Here we’ll use ST_Area to estimate the total square km area of all roofs in Marion County.

roofs_df = df.filter(col("label") == "roofs")
source_srid = roofs_df.selectExpr("ST_SRID(geometry) AS srid").first()["srid"]
source_crs = f"EPSG:{source_srid}"
print(source_crs)
# Run the SRID inspection cell above first so source_crs reflects the data's actual CRS.
roof_areas = roofs_df.withColumn(
    "area_sq_m",
    expr(f"ST_AreaSpheroid(ST_Transform(geometry, '{source_crs}', 'EPSG:4326'))"),
).cache()

roof_areas_agg = roof_areas.agg(
    sum("area_sq_m").alias("total_area_sq_m"),
    (sum("area_sq_m") / lit(1_000_000.0)).alias("total_area_sq_km"),
)

roof_areas_agg.show(truncate=False)
roof_size_stats = roof_areas.agg(
    count("*").alias("roof_count"),
    avg("area_sq_m").alias("avg_roof_sq_m"),
    expr("percentile_approx(area_sq_m, 0.5)").alias("median_roof_sq_m"),
    (avg("area_sq_m") * lit(10.7639)).alias("avg_roof_sq_ft"),
)

stats = roof_size_stats.first()

print(f"roof_count: {stats['roof_count']:,}")
print(f"avg_roof_sq_m: {stats['avg_roof_sq_m']:.2f}")
print(f"median_roof_sq_m: {stats['median_roof_sq_m']:.2f}")
label_counts = df.groupBy("label").count().orderBy(col("count").desc(), col("label"))
label_counts.show(truncate=False)

We can also generate web-optimized vectors in PMTiles format. PMTiles are easily shareable and plug directly into geospatial visualization applications, making them a great choice for distributing detection results.

df_tiles = df.withColumn("layer", col("label"))

output_path = 's3://wherobots-examples/rasterflow/model-outputs/marion_county_sam3.pmtiles'
vtiles.generate_pmtiles(df_tiles, output_path)

SAM 3 Accuracy on Earth Observation: Where It Succeeds and Where It Falls Short

After experimenting with SAM 3 on NAIP, I’m impressed with the range of categories that SAM 3 can positively identify. At the same time, the model still has clear precision and recall gaps for more niche semantic categories, like “tractors” or “shipping containers”.

SAM 3 detecting tractors in a field.
SAM 3 correctly detects tractors in a harvested field.
SAM 3 detecting tractors at a dealer lot.
In an agricultural context, SAM 3 finds some tractors but also misses some.
SAM 3 detecting shipping containers in a storage yard.
SAM 3 correctly identifies shipping containers in a storage yard.
SAM 3 false positive shipping container detections on rectangular structures.
False positives: SAM 3 labels rectangular roofs as “shipping containers”.

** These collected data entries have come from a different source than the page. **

-- ==== Sys2Proof/Proofs/RequestsAttentionAndInterrupt.lean ====
section
/-! PROOFS. Requests, attention and interrupt (Chapter 9): the raise of a cause, the checks of a request, and the taking of a
request that fails one of them. -/

namespace Sys2Proof.Proofs

open Sys2Proof Sys2Proof.Machine Sys2Proof.Claims Sys2Proof.Safety Sys2Proof.Laws

/-! ## The raise of a cause -/

/-- A held-back raise writes the pending flag and the pending count alone (R161). -/
theorem showWaiting_sameWindow (s : State) : sameWindow s s.showWaiting [0x11, 0x12] :=
  sameWindow_trans (poke_sameWindow s (by decide) _) (poke_sameWindow _ (by decide) _)

theorem peek_showWaiting {s : State} (hwf : s.window.wf = true) :
    s.showWaiting.peek 0x11 = (if s.notice.waiting.isEmpty then 0 else 1) ∧
    s.showWaiting.peek 0x12 = BitVec.ofNat 8 s.notice.waiting.length := by
  refine ⟨?_, peek_poke_same _ _ _ (poke_wf _ _ _ hwf) (by decide)⟩
  exact (peek_poke_ne _ _ _ _ (by decide) (by decide) (by decide)).trans (peek_poke_same _ _ _ hwf (by decide))

/-- A pair that joins the pending set sets the pending flag and is counted (R161). -/
theorem peek_showWaiting_insertPair {s : State} {p : NoticePair} (hwf : s.window.wf = true) (hnew : p ∉ s.notice.waiting) :
    ({ s with notice.waiting := insertPair p s.notice.waiting } : State).showWaiting.peek 0x11 = 1 ∧
    ({ s with notice.waiting := insertPair p s.notice.waiting } : State).showWaiting.peek 0x12 =
      BitVec.ofNat 8 (s.notice.waiting.length + 1) := by
  obtain ⟨hflag, hcount⟩ := peek_showWaiting (s := { s with notice.waiting := insertPair p s.notice.waiting }) hwf
  have hlength := length_insertPair hnew
  have hsome : (insertPair p s.notice.waiting).isEmpty = false :=
    List.isEmpty_eq_false_iff.mpr (List.ne_nil_of_length_pos (by omega))
  exact ⟨hflag.trans (if_neg (by simp [hsome])), hcount.trans (congrArg _ hlength)⟩

/-- With its entry the Notice Unit writes the next sequence and the new fill index (R158). -/
theorem peek_writeEntry_indices {s : State} (hwf : s.window.wf = true) (p : NoticePair) (detail : Byte) :
    (s.writeEntry p detail).peek 0x10 = s.notice.sequence + 1 ∧ (s.writeEntry p detail).peek 0x0F = s.notice.fill + 1 := by
  have hentry := pokeBytes_wf ([s.notice.sequence, p.sourceByte, p.causeByte, detail] ++ s.snapshotOf p) s
    (entryOffset s.notice.fill) hwf
  refine ⟨?_, peek_poke_same _ _ _ (poke_wf _ _ _ hentry) (by decide)⟩
  exact (peek_poke_ne _ _ _ _ (by decide) (by decide) (by decide)).trans (peek_poke_same _ _ _ hentry (by decide))

/-- Settles O21: a raise is absorbed, held back, or writes its entry. -/
theorem raiseWritesAnEntry : Obligations.RaiseWritesAnEntry := by
  intro s p hmem
  refine ⟨(raise_only s p).eq, raise_raisedIn hmem p, ?_⟩
  have hwindow := raise_sameWindow s p
  rw [State.raise] at hwindow ⊢
  obtain ⟨hheld, h⟩ | ⟨hheld, hfull, hwaiting, h⟩ | ⟨hheld, hfull, hwaiting, h⟩ | ⟨hheld, hroom, h⟩ :=
    raiseWith_cases s p (s.detailOf p) <;> rw [h] at hwindow ⊢
  · exact (if_pos hheld).mpr rfl
  · exact (if_neg hheld).mpr ((if_pos hfull).mpr ⟨fun _ _ _ => rfl, fun hnew => absurd hwaiting hnew⟩)
  · exact (if_neg hheld).mpr ((if_pos hfull).mpr
      ⟨showWaiting_sameWindow { s with notice.waiting := insertPair p s.notice.waiting },
        peek_showWaiting_insertPair hmem⟩)
  · obtain ⟨hsequence, hfill⟩ := peek_writeEntry_indices hmem p (s.detailOf p)
    exact (if_neg hheld).mpr ((if_neg hroom).mpr ⟨fun i hi => peek_writeEntry hmem p hi, hsequence, hfill, hwindow⟩)

/-! ## The checks of a request -/

/-- The number of an outcome in a refusal record, 0 for a request that passes. -/
def refusalCode (o : Option RefusalOutcome) : Byte := o.elim 0 RefusalOutcome.code

/-- A kind byte lies outside 1 to 4, or is the code of its kind (R137). -/
theorem requestKindOf_cases (b : Byte) :
    (requestKindOf b = none ∧ (b.toNat < 1 ∨ 4 < b.toNat)) ∨
    ∃ kind : RequestKind, requestKindOf b = some kind ∧ b = kind.code := by
  unfold requestKindOf
  split
  case h_1 h => exact .inr ⟨_, rfl, BitVec.eq_of_toNat_eq h⟩
  case h_2 h => exact .inr ⟨_, rfl, BitVec.eq_of_toNat_eq h⟩
  case h_3 h => exact .inr ⟨_, rfl, BitVec.eq_of_toNat_eq h⟩
  case h_4 h => exact .inr ⟨_, rfl, BitVec.eq_of_toNat_eq h⟩
  case h_5 hopen hlisten hclose habort =>
    rw [imp_false] at hopen hlisten hclose habort
    exact .inl ⟨rfl, by omega⟩

theorem requestKindCode_range (kind : RequestKind) : ¬(kind.code.toNat < 1 ∨ 4 < kind.code.toNat) := by cases kind <;> decide

theorem eq_openR_iff (kind : RequestKind) : kind = .openR ↔ kind.code.toNat = 1 := by cases kind <;> decide

/-- Check 3 reaches OPEN and LISTEN (R155). -/
theorem fieldsFit_eq_false_iff (r : RequestRecord) (kind : RequestKind) (rxSize txSize : Nat) :
    r.fieldsFit kind rxSize txSize = false ↔ kind.code.toNat ≤ 2 ∧
      ¬(r.mode.toNat ≤ 1 ∧ 1 ≤ r.rxNotice.toNat ∧ r.rxNotice.toNat ≤ rxSize ∧ r.txNotice.toNat < txSize ∧
        (kind.code.toNat = 2 → r.peer.toNat ≤ 31)) := by
  cases kind <;> simp [RequestRecord.fieldsFit, RequestKind.code, ← Bool.not_eq_true, and_assoc]

/-- Check 4 as the statements list it (R59, R155). -/
theorem stateRefusal_eq (kind : RequestKind) (k : Circuit) : stateRefusal kind k.state =
    if kind.code.toNat ≤ 2 ∧ stateIn k [.listening, .calling, .draining, .clearing] = true then some .busy
    else if kind.code.toNat ≤ 2 ∧ stateIn k [.opened, .ended] = true then some .badState
    else if kind.code.toNat = 3 ∧ stateIn k [.free] = true then some .badState
    else if kind.code.toNat = 3 ∧ stateIn k [.listening, .calling, .draining, .clearing] = true then some .busy
    else none := by
  cases kind <;> cases h : k.state <;> simp [stateRefusal, stateIn, RequestKind.code, h]

/-- Check 5 (R155). -/
theorem peerFits_eq_false_iff (st : Station) (peer : Byte) :
    st.peerFits peer = false ↔ ¬(peer.toNat ≤ 30 ∧ (st.loop = true ∨ peer.toNat ≠ st.address.toNat)) := by
  simp [Station.peerFits, ← Bool.not_eq_true]

/-- Check 6, in the states in which requests are taken (R154, R155). -/
theorem stateAdmits_eq_false_iff {s : State} (hwaits : waits s) (kind : RequestKind) :
    stateAdmits kind s.station.state = false ↔
      (kind.code.toNat = 1 ∧ s.station.state ≠ .active) ∨ (kind.code.toNat = 2 ∧ s.station.state = .halted) := by
  obtain ⟨-, hstate⟩ := hwaits
  rcases hstate with h | h | h | h <;> cases kind <;> rw [h] <;> decide

/-- A record that names a circuit in service and one of the four kinds goes through checks 3 to 6 (R155). -/
theorem validate_eq_of_kind {s : State} {r : RequestRecord} {kind : RequestKind}
    (hcount : r.circuit.toNat < s.station.circuitCount) (hkind : requestKindOf r.kind = some kind) :
    s.validate r =
      if r.fieldsFit kind (s.circuit r.circuitNo).rxSize (s.circuit r.circuitNo).txSize = false then some .badField
      else (stateRefusal kind (s.circuit r.circuitNo).state).or
        (if kind = .openR ∧ s.station.peerFits r.peer = false then some .badPeer
        else if stateAdmits kind s.station.state = false then some .notActive
        else none) := by
  rw [State.validate, if_neg (not_not.mpr hcount), hkind]
  dsimp only
  cases stateRefusal kind (s.circuit r.circuitNo).state <;> rfl

theorem refusalCode_ite (P : Prop) [Decidable P] (outcome : RefusalOutcome) (later : Option RefusalOutcome) :
    refusalCode (if P then some outcome else later) = if P then outcome.code else refusalCode later := by
  split <;> rfl

theorem ite_some_or (P : Prop) [Decidable P] (outcome : RefusalOutcome) (x y : Option RefusalOutcome) :
    (if P then some outcome else x).or y = if P then some outcome else x.or y := by
  split <;> rfl

/-- The model validates in the order of the statements' checks (R155). -/
theorem requestCheck_eq {s : State} (hwaits : waits s) : requestCheck s = refusalCode (s.validate s.requestRecord) := by
  have hcircuit : s.requestRecord.circuit = reqByte s 2 := rfl
  have hkind : s.requestRecord.kind = reqByte s 1 := rfl
  by_cases hcount : s.station.circuitCount ≤ (reqByte s 2).toNat
  · rw [requestCheck, if_pos hcount, State.validate, hcircuit, if_pos (Nat.not_lt.mpr hcount)]
    rfl
  have hnumber := Nat.lt_of_not_le hcount
  obtain ⟨hnone, hbad⟩ | ⟨kind, hsome, hcode⟩ := requestKindOf_cases (reqByte s 1)
  · rw [requestCheck, if_neg hcount, if_pos hbad, State.validate, hcircuit, if_neg (not_not.mpr hnumber), hkind, hnone]
    rfl
  rw [requestCheck, if_neg hcount, hcode, if_neg (requestKindCode_range kind), validate_eq_of_kind hnumber hsome]
  simp only [fieldsFit_eq_false_iff, stateRefusal_eq, peerFits_eq_false_iff, stateAdmits_eq_false_iff hwaits, eq_openR_iff,
    ite_some_or, Option.none_or, refusalCode_ite, ite_or]
  rfl

/-! ## The taking of a request that fails a check -/

theorem lowByte_eq (v : Half) : lowByte v = v.setWidth 8 := by simp [lowByte, BitVec.setWidth_eq_extractLsb']

/-- The last refusal record and the refusal count as the Request Unit holds them (R156, steps 1 and 2). -/
def withRefusal (s : State) (id circuit kind : Byte) (outcome : RefusalOutcome) : State :=
  { s with
    requests.refusal := ⟨id, circuit, kind, outcome.code⟩
    requests.refusalCount := s.requests.refusalCount + 1 }

/-- Their bytes, which lie side by side in the Station Block (R133). -/
def refusalBytes (s : State) (id circuit kind : Byte) (outcome : RefusalOutcome) : List Byte :=
  [id, circuit, kind, outcome.code, lowByte (s.requests.refusalCount + 1), highByte (s.requests.refusalCount + 1)]

theorem writeRefusal_eq_pokeBytes (s : State) (id circuit kind : Byte) (outcome : RefusalOutcome) :
    s.writeRefusal id circuit kind outcome =
      (withRefusal s id circuit kind outcome).pokeBytes 0x2A (refusalBytes s id circuit kind outcome) := rfl

theorem writeRefusal_eq (s : State) (id circuit kind : Byte) (outcome : RefusalOutcome) :
    s.writeRefusal id circuit kind outcome =
      { withRefusal s id circuit kind outcome with window := (s.writeRefusal id circuit kind outcome).window } := by
  rw [writeRefusal_eq_pokeBytes]
  exact pokeBytes_eq _ _ _

theorem writeRefusal_sameWindow (s : State) (id circuit kind : Byte) (outcome : RefusalOutcome) :
    sameWindow s (s.writeRefusal id circuit kind outcome) (bytesFrom 0x2A 6) := by
  intro x hx hout
  rw [mem_bytesFrom] at hout
  rw [writeRefusal_eq_pokeBytes]
  exact peek_pokeBytes_ne _ _ _ x (by simp [refusalBytes]) hx (by simp only [refusalBytes, List.length]; omega)

theorem writeRefusal_wf {s : State} (hwf : s.window.wf = true) (id circuit kind : Byte) (outcome : RefusalOutcome) :
    (s.writeRefusal id circuit kind outcome).window.wf = true := by
  rw [writeRefusal_eq_pokeBytes]
  exact pokeBytes_wf _ _ _ hwf

theorem peek_writeRefusal {s : State} (hwf : s.window.wf = true) (id circuit kind : Byte) (outcome : RefusalOutcome) {i : Nat}
    (hi : i < 6) : (s.writeRefusal id circuit kind outcome).peek (0x2A + i) =
      (refusalBytes s id circuit kind outcome).getD i 0 := by
  have hwf' : (withRefusal s id circuit kind outcome).window.wf = true := hwf
  rw [writeRefusal_eq_pokeBytes]
  exact peek_pokeBytes_same (refusalBytes s id circuit kind outcome) hwf' 0x2A i (by simp [refusalBytes]) hi

theorem advanceTake_wf {u : State} (hwf : u.window.wf = true) : u.advanceTake.window.wf = true := poke_wf _ _ _ hwf

theorem advanceTake_sameWindow (u : State) : sameWindow u u.advanceTake [0x0D] := poke_sameWindow _ (by decide) _

theorem peek_advanceTake {u : State} (hwf : u.window.wf = true) : u.advanceTake.peek 0x0D = u.requests.take + 1 :=
  peek_poke_same _ _ _ hwf (by decide)

/-- The refusal record of the request at the take index, and the take index after it (R154, R156). -/
def refusalNoted (s : State) (outcome : RefusalOutcome) : State :=
  (s.writeRefusal (reqByte s 0) (reqByte s 2) (reqByte s 1) outcome).advanceTake

/-- The request at the take index refused, with REFUSED raised (R154, R156). -/
def refused (s : State) (outcome : RefusalOutcome) : State := (refusalNoted s outcome).raise (.station .refused)

/-- A refusal reaches the requests and the window before its raise. -/
theorem refusalNoted_eq (s : State) (outcome : RefusalOutcome) : refusalNoted s outcome = { s with
    requests := { s.requests with
      take := s.requests.take + 1
      refusal := ⟨reqByte s 0, reqByte s 2, reqByte s 1, outcome.code⟩
      refusalCount := s.requests.refusalCount + 1 }
    window := (refusalNoted s outcome).window } := by
  rw [refusalNoted, State.advanceTake, State.poke, writeRefusal_eq]
  rfl

theorem refusalNoted_wf {s : State} (hwf : s.window.wf = true) (outcome : RefusalOutcome) :
    (refusalNoted s outcome).window.wf = true :=
  advanceTake_wf (writeRefusal_wf hwf (reqByte s 0) (reqByte s 2) (reqByte s 1) outcome)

These examples illustrate the gap between SAM 3’s strengths on common categories and its current limitations on more niche ones. I’m bullish that if SAM 3 were fine-tuned on a larger corpus of mixed high-resolution imagery and high-quality labels, it would perform even better outside of its primary domain of natural imagery.

Even so, I think the potential for SAM 3 for simpler categories like “roofs” is underutilized. SAM 3 could potentially improve many existing datasets we rely on to make decisions, like Overture Buildings and detections of other kinds of structures.

What to Try Next with SAM 3 on Wherobots

Some things we didn’t showcase but I recommend trying in your experiments:

  • Can you find and count vehicles that are a certain color?
  • Can you use SAM 3 to segment city streets? What about rural roads?
  • Try to map forest canopy! SAM 3 can do a pretty great job at segmenting concepts that don’t map cleanly to individual objects, but are more textural.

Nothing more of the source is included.